=== Task details ===
Repeat exactly, and only, the lines below starting at the line that contains "text | service" and ending at the line that contains "(0x60, .protocol .service)]", inclusive of both.

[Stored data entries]
Start of Block

-- ==== Sys2Proof/Machine/Tables.lean ====
section
/-! DEFINITION. The registries: seven read-only tables from integer codes to named values (`10_state.md` R23), and
what they hold (`30_encoding.md` R87 to R90). -/

namespace Sys2Proof.Machine

/-- The names of R87. -/
inductive ProtocolName where
  | audio | serial | text | service
  deriving DecidableEq, Repr

/-- The names of R88. -/
inductive CodecName where
  | pcm | vbca | vbcv | user
  deriving DecidableEq, Repr

/-- The AudioFormat names of R90. -/
inductive AudioFormatName where
  | byte8 | int16 | int24 | int32 | float32 | float64 | bits12 | bits10
  deriving DecidableEq, Repr

/-- The CommandFormat names of R90. -/
inductive CommandFormatName where
  | ascii | utf8 | wchar
  deriving DecidableEq, Repr

/-- The named value of a code, as REG_LOOKUP returns it (R111). -/
inductive NamedValue where
  | protocol      (n : ProtocolName)
  | sampleRate    (hz : Nat)
  | bitsPerSecond (bps : Nat)
  | audioFormat   (n : AudioFormatName)
  /-- The one Serial Format value, `Generic`. -/
  | genericFormat
  | commandFormat (n : CommandFormatName)
  | codec         (n : CodecName)
  deriving DecidableEq, Repr

/-- One registry: its codes with their named values. -/
abbrev RegistryTable := List (Byte × NamedValue)

/-- The seven registries (R23). -/
structure Registries where
  protocol      : RegistryTable
  sampleRate    : RegistryTable
  bitsPerSecond : RegistryTable
  audioFormat   : RegistryTable
  format        : RegistryTable
  commandFormat : RegistryTable
  codec         : RegistryTable
  deriving DecidableEq, Repr

/-- The table of a dimension. -/
def tableOf (R : Registries) : Dimension → RegistryTable
  | .protocol      => R.protocol
  | .sampleRate    => R.sampleRate
  | .bitsPerSecond => R.bitsPerSecond
  | .audioFormat   => R.audioFormat
  | .format        => R.format
  | .commandFormat => R.commandFormat
  | .codec         => R.codec

/-- The named value of `c` in dimension `d`: `byValue` of R110. The code is compared whole. -/
def regValue (R : Registries) (d : Dimension) (c : Byte) : Option NamedValue := (tableOf R d).lookup c

/-- `inDim(d, c)` (R110): `c` is a code of the registry. -/
def inDim (R : Registries) (d : Dimension) (c : Byte) : Bool := (regValue R d c).isSome

/-- The contents of the registries, from reset on (R23, R332). -/
def registryContents : Registries where
  protocol      := [(0x00, .protocol .audio), (0x20, .protocol .serial), (0x40, .protocol .text),
                    (0x60, .protocol .service)]
  sampleRate    := (Config.codes .sampleRate).zip (Config.sampleRateValues.map .sampleRate)
  bitsPerSecond := (Config.codes .bitsPerSecond).zip (Config.bitsPerSecondValues.map .bitsPerSecond)
  audioFormat   := [(0, .audioFormat .byte8), (1, .audioFormat .int16), (2, .audioFormat .int24),
                    (3, .audioFormat .int32), (4, .audioFormat .float32), (5, .audioFormat .float64),
                    (6, .audioFormat .bits12), (7, .audioFormat .bits10)]
  format        := [(0, .genericFormat)]
  commandFormat := [(0, .commandFormat .ascii), (1, .commandFormat .utf8), (2, .commandFormat .wchar)]
  codec         := [(0x00, .codec .pcm), (0x10, .codec .vbca), (0x20, .codec .vbcv), (0xF0, .codec .user)]

end Sys2Proof.Machine
end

End of Block

=== Exercise response ===
  | audio | serial | text | service
  deriving DecidableEq, Repr

/-- The names of R88. -/
inductive CodecName where
  | pcm | vbca | vbcv | user
  deriving DecidableEq, Repr

/-- The AudioFormat names of R90. -/
inductive AudioFormatName where
  | byte8 | int16 | int24 | int32 | float32 | float64 | bits12 | bits10
  deriving DecidableEq, Repr

/-- The CommandFormat names of R90. -/
inductive CommandFormatName where
  | ascii | utf8 | wchar
  deriving DecidableEq, Repr

/-- The named value of a code, as REG_LOOKUP returns it (R111). -/
inductive NamedValue where
  | protocol      (n : ProtocolName)
  | sampleRate    (hz : Nat)
  | bitsPerSecond (bps : Nat)
  | audioFormat   (n : AudioFormatName)
  /-- The one Serial Format value, `Generic`. -/
  | genericFormat
  | commandFormat (n : CommandFormatName)
  | codec         (n : CodecName)
  deriving DecidableEq, Repr

/-- One registry: its codes with their named values. -/
abbrev RegistryTable := List (Byte × NamedValue)

/-- The seven registries (R23). -/
structure Registries where
  protocol      : RegistryTable
  sampleRate    : RegistryTable
  bitsPerSecond : RegistryTable
  audioFormat   : RegistryTable
  format        : RegistryTable
  commandFormat : RegistryTable
  codec         : RegistryTable
  deriving DecidableEq, Repr

/-- The table of a dimension. -/
def tableOf (R : Registries) : Dimension → RegistryTable
  | .protocol      => R.protocol
  | .sampleRate    => R.sampleRate
  | .bitsPerSecond => R.bitsPerSecond
  | .audioFormat   => R.audioFormat
  | .format        => R.format
  | .commandFormat => R.commandFormat
  | .codec         => R.codec

/-- The named value of `c` in dimension `d`: `byValue` of R110. The code is compared whole. -/
def regValue (R : Registries) (d : Dimension) (c : Byte) : Option NamedValue := (tableOf R d).lookup c

/-- `inDim(d, c)` (R110): `c` is a code of the registry. -/
def inDim (R : Registries) (d : Dimension) (c : Byte) : Bool := (regValue R d c).isSome

/-- The contents of the registries, from reset on (R23, R332). -/
def registryContents : Registries where
  protocol      := [(0x00, .protocol .audio), (0x20, .protocol .serial), (0x40, .protocol .text),
                    (0x60, .protocol .service)]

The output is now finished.